==== Material shown ====

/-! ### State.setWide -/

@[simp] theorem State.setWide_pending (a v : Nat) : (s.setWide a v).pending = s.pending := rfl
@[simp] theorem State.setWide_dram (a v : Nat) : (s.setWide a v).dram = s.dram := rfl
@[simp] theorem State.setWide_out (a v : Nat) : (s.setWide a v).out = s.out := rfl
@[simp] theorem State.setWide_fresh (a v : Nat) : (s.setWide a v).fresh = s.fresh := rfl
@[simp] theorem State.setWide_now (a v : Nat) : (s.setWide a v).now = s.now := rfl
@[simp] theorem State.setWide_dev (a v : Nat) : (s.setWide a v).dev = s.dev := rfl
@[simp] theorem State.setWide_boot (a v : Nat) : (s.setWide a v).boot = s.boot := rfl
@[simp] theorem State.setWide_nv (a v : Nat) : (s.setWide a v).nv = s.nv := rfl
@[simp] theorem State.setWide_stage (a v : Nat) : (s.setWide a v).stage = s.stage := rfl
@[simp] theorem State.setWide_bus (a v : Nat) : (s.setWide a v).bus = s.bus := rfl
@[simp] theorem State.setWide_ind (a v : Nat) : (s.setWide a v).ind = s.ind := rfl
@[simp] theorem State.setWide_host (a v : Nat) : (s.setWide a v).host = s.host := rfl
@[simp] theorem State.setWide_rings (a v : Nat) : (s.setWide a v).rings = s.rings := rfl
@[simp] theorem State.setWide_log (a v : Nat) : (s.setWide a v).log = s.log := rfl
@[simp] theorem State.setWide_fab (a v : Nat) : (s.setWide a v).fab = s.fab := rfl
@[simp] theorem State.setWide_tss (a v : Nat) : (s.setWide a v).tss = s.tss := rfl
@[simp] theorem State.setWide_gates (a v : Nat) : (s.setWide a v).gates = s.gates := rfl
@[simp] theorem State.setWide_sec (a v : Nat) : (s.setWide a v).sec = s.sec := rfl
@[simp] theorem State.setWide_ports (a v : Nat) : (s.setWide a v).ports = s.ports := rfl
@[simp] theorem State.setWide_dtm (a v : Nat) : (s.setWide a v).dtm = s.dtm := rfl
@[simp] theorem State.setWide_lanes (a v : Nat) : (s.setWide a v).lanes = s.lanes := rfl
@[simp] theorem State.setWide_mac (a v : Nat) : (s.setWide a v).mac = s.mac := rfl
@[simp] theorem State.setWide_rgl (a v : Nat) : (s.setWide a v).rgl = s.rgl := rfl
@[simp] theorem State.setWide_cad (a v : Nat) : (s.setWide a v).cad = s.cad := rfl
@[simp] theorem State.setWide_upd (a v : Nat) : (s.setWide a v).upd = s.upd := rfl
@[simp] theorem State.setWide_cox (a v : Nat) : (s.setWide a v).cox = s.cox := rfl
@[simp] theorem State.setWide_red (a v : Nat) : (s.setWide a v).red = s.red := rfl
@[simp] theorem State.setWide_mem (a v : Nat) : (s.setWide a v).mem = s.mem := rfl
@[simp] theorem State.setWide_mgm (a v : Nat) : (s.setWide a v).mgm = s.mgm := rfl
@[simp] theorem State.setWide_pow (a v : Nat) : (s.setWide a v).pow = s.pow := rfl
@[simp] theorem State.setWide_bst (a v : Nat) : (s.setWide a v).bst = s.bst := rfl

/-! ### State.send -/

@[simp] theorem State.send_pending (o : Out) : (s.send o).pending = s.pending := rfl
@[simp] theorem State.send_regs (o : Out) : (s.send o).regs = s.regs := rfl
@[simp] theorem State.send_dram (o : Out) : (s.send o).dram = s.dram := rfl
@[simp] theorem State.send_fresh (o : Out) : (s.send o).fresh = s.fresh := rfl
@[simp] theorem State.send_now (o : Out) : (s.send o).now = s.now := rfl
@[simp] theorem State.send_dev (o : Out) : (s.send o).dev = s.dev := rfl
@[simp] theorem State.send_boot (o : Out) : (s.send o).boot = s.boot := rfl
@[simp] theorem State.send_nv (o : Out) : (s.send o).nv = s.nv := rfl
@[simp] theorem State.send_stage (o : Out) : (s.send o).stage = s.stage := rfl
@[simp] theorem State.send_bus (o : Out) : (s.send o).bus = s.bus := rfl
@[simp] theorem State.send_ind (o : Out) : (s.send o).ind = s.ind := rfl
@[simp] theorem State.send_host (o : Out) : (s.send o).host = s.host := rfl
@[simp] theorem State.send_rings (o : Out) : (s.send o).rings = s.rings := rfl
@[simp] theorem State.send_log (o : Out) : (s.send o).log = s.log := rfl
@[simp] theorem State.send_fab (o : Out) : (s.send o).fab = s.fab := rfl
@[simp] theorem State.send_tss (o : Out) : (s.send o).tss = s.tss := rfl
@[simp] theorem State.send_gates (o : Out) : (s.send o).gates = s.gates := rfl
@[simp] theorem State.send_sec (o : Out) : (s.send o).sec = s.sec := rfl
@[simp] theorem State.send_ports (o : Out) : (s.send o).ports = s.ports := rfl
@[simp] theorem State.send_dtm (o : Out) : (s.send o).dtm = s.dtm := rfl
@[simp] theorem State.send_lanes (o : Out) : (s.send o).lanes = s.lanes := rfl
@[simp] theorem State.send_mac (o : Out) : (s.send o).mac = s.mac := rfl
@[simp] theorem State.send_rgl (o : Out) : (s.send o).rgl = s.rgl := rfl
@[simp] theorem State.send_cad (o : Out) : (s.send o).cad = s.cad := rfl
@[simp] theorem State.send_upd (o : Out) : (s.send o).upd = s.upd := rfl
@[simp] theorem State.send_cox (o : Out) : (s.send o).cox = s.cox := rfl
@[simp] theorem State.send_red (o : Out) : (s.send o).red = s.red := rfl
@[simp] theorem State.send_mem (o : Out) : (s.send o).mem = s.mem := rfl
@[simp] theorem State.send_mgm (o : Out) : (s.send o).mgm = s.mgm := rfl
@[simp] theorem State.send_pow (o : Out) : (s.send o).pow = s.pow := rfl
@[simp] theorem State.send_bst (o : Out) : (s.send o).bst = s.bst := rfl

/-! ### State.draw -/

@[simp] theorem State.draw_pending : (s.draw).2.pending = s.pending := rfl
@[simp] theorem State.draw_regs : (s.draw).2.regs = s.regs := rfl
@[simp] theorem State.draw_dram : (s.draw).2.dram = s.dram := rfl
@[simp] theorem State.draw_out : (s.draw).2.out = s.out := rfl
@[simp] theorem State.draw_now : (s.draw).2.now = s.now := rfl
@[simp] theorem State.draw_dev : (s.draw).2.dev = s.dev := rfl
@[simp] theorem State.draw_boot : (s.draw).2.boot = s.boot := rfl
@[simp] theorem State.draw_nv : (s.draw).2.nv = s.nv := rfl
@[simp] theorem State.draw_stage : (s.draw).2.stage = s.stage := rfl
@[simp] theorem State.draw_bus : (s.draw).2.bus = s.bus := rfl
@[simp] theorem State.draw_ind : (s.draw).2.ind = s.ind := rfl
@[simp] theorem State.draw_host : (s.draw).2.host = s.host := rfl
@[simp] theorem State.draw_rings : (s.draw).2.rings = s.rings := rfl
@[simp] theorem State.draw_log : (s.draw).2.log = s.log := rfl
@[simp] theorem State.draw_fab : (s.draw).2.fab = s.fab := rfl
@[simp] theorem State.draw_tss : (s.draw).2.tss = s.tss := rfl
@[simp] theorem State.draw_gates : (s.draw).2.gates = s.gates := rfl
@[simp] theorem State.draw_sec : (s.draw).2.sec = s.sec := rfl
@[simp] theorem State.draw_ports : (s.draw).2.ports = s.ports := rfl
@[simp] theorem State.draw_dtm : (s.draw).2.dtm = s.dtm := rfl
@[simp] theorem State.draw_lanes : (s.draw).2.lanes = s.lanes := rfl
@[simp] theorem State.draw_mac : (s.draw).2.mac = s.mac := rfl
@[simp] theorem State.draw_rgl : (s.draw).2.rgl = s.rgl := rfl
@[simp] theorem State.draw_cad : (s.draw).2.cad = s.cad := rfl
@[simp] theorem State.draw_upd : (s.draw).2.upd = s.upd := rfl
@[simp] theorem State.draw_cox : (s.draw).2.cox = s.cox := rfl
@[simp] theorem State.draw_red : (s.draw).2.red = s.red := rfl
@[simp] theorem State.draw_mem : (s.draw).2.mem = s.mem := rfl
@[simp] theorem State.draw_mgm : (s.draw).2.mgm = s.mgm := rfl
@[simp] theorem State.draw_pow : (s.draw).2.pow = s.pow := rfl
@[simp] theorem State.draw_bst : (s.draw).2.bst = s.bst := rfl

====

◆ **Action item**
Precisely the line with "(s.draw).2.upd = s.upd := rfl" and the lines after it, up to the last line of the entries above, are to be reproduced, and nothing more.

◆ **Task output**
@[simp] theorem State.draw_upd : (s.draw).2.upd = s.upd := rfl
@[simp] theorem State.draw_cox : (s.draw).2.cox = s.cox := rfl
@[simp] theorem State.draw_red : (s.draw).2.red = s.red := rfl
@[simp] theorem State.draw_mem : (s.draw).2.mem = s.mem := rfl
@[simp] theorem State.draw_mgm : (s.draw).2.mgm = s.mgm := rfl
@[simp] theorem State.draw_pow : (s.draw).2.pow = s.pow := rfl
@[simp] theorem State.draw_bst : (s.draw).2.bst = s.bst := rfl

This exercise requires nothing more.